We used one 1-ha plot enclosed with rodent-proof fences to measure the harvest rates of the two gerbil species. The 1-ha plot contained similar proportions of the two major habitat types, semi-stabilized dunes and stabilized sand. Direct observation and sand tracking suggest that these fences did not effect the activity of mammalian predators. Data collected from live trapping in control plots of the same size over the past 15 years indicate that the average density of G. allenbyi and G. pyramidum is 10.75 ± 1.41 and 2.18 ± 0.51 individuals/ha, respectively (Abramsky Z, unpublished data).

We did two field experiments with each gerbil species. Each experiment lasted 12 nights and was scheduled so that foraging measurements occurred on moonless nights. We used the following experimental protocol. For six consecutive nights, we trapped and removed all the rodents from the enclosed plot.
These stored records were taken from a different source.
/-- Copy a page's bytes with its poison and its integrity tags (R422). -/
def State.copyFrame (s : State) (src dst : Space × Nat) (len : Nat) : State :=
  let bs := Mem.readN (s.memOf src.1) src.2 len
  let bad := (linesOf src.2 len).filter fun l => s.poison.contains (poisonKey src.1 (64 * l))
  let tagged (p : Space) : Bool := p == .hbm || p == .peer
  let tags := if tagged src.1 then (blocksOf src.2 len).filter fun b => s.badTags.contains (tagKey src.1 (256 * b)) else []
  let s := s.put dst.1 dst.2 bs
  let s := { s with poison := (bad.map fun l => poisonKey dst.1 (dst.2 + (64 * l - src.2))).foldl addTo s.poison }
  if tagged dst.1 then
    { s with badTags := (tags.map fun b => tagKey dst.1 (dst.2 + (256 * b - src.2))).foldl addTo s.badTags }
  else s

/-- Every leaf that maps the same page as a given one. -/
def State.sharers (s : State) (leaf : Word) : List Mapping :=
  s.mappings.filter fun m => leafAp m.leaf == leafAp leaf && leafPfn m.leaf == leafPfn leaf && leafSz m.leaf == leafSz leaf

/-- A leaf with another frame and aperture. -/
def retarget (leaf : Word) (ap pfn : Nat) : Word :=
  BitVec.ofNat 64 (pfn * 2 ^ 24 + leaf.toNat % 2 ^ 24 / 2 ^ 9 * 2 ^ 9 + ap * 2 ^ 7 + leaf.toNat % 2 ^ 7)

/-- Every mapping of the page gets its new leaf, and is shot down. -/
def State.relocate (s : State) (ms : List Mapping) (ap pfn : Nat) : State :=
  ms.foldl (fun s m => (s.setEntry m.entry (retarget m.leaf ap pfn)).shootdown m.ctx m.va (pageBytes (leafSz m.leaf))) s

/-- Whether the other chips of a move or a permit agree: a free value (log 2). -/
def peersAgree : M Bool := do return (← freeValue).getLsbD 0

/-- The place a page moves to: a free local frame that Pliron chose, or one that the target chip's Pliron chose; which
one is a free value (log 2). -/
def newFrame (here : Bool) (target : BitVec 10) (size : Nat) : M (Option (Nat × Nat)) := do
  let x ← freeValue
  let s ← get
  if here then
    let hi := x.toNat % (4 * 2 ^ 37)
    let near := highestGap s.usedRanges size size (hi / 2 ^ 37 * 2 ^ 37) (min hi (hi / 2 ^ 37 * 2 ^ 37 + backingBase))
    return (near.orElse fun _ => s.freeFrame size).map fun pa => (0, pa / 4096)
  else
    return some (1, target.toNat * 2 ^ 30 + x.toNat % 2 ^ 30 / (size / 4096) * (size / 4096))

/-- The recent moves of a page, by time. -/
def Ctx.movesOf (c : Ctx) (base now : Nat) : List Nat :=
  (c.moves.filter fun m => m.1 == base && decide (now < m.2 + 2 ^ 31)).map (·.2)

/-- The places at which contexts map a page: context and first VA. -/
abbrev Places := List (Nat × Nat)

/-- A page that the move bound holds, at any of the places that map it (R423). -/
def State.isFixed (s : State) (l : Places) : Bool := l.any fun p => ((s.ctx? p.1).map (·.fixed.contains p.2)).getD false

/-- The recent moves of a page: the most that any of its places counts (R423). -/
def State.movesAt (s : State) (l : Places) : Nat :=
  (l.map fun p => ((s.ctx? p.1).map fun c => (c.movesOf p.2 s.now).length).getD 0).foldl max 0

/-- The move bound holds a page in place from now on (R423). -/
def State.fixPage (s : State) (l : Places) : State :=
  l.foldl (fun s p => s.modCtx p.1 fun c => { c with fixed := addTo c.fixed p.2 }) s

/-- A page has moved now (R423). -/
def State.noteMove (s : State) (l : Places) : State :=
  l.foldl (fun s p => s.modCtx p.1 fun c =>
    { c with moves := (p.2, s.now) :: c.moves.filter fun m => m.1 != p.2 || decide (s.now < m.2 + 2 ^ 31) }) s

/-- How a service ends: with a result, or later; a move that waits for its shootdown has made transit entries (R422). -/
inductive Served
  | now (result : Nat)
  | later (va : Word) (arg : Nat) (ranges : List (Nat × Nat × Nat))
  deriving DecidableEq, Repr

/-- Make transit entries for ranges of pages: walks of them wait (R422). -/
def State.enterTransit (s : State) (l : List (Nat × Nat × Nat)) : State :=
  { s with transit := l.foldl (fun t r => if t.contains r then t else r :: t) s.transit }

/-- Release the walks that wait on transit entries (R422). -/
def State.leaveTransit (s : State) (l : List (Nat × Nat × Nat)) : State := { s with transit := s.transit.filter fun r => !l.contains r }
Thereafter, we released six naive gerbils of a single species into the plot and let them habituate to their new surroundings for two nights. During each of the following three nights we ran one to three foraging sessions. We began each foraging session by placing six seed trays (60 × 45 × 2.5 cm deep) in an open area (≥1 m from shrubs). The distance between adjacent seed trays was 1 m. Each seed tray was filled with 3 dm2 of sifted sand into which 3 g of millet seeds were thoroughly mixed. We videotaped the foraging sessions using two thermal imaging cameras (an Infracam and a Radiometer-IR-760, both by Inframetrics Inc.). We stopped foraging sessions after different time intervals to obtain data spread over the entire range of patch depletion. At the end of each session, we removed the seed trays and sifted the sand to recover the remaining millet seeds. For each session we recorded the total time that gerbils spent foraging in each tray (t in s) and the mass of the seeds remaining in the tray (final mass, or Nf, in g). Because the initial mass (No) of seeds on each tray was 3 g, the amount of seeds harvested was the difference between the initial and final masses (3 - Nf). At the end of each experiment we opened gates in the fences of the enclosed plot for two weeks so that animal and resource densities could attain similar levels outside and inside the plots.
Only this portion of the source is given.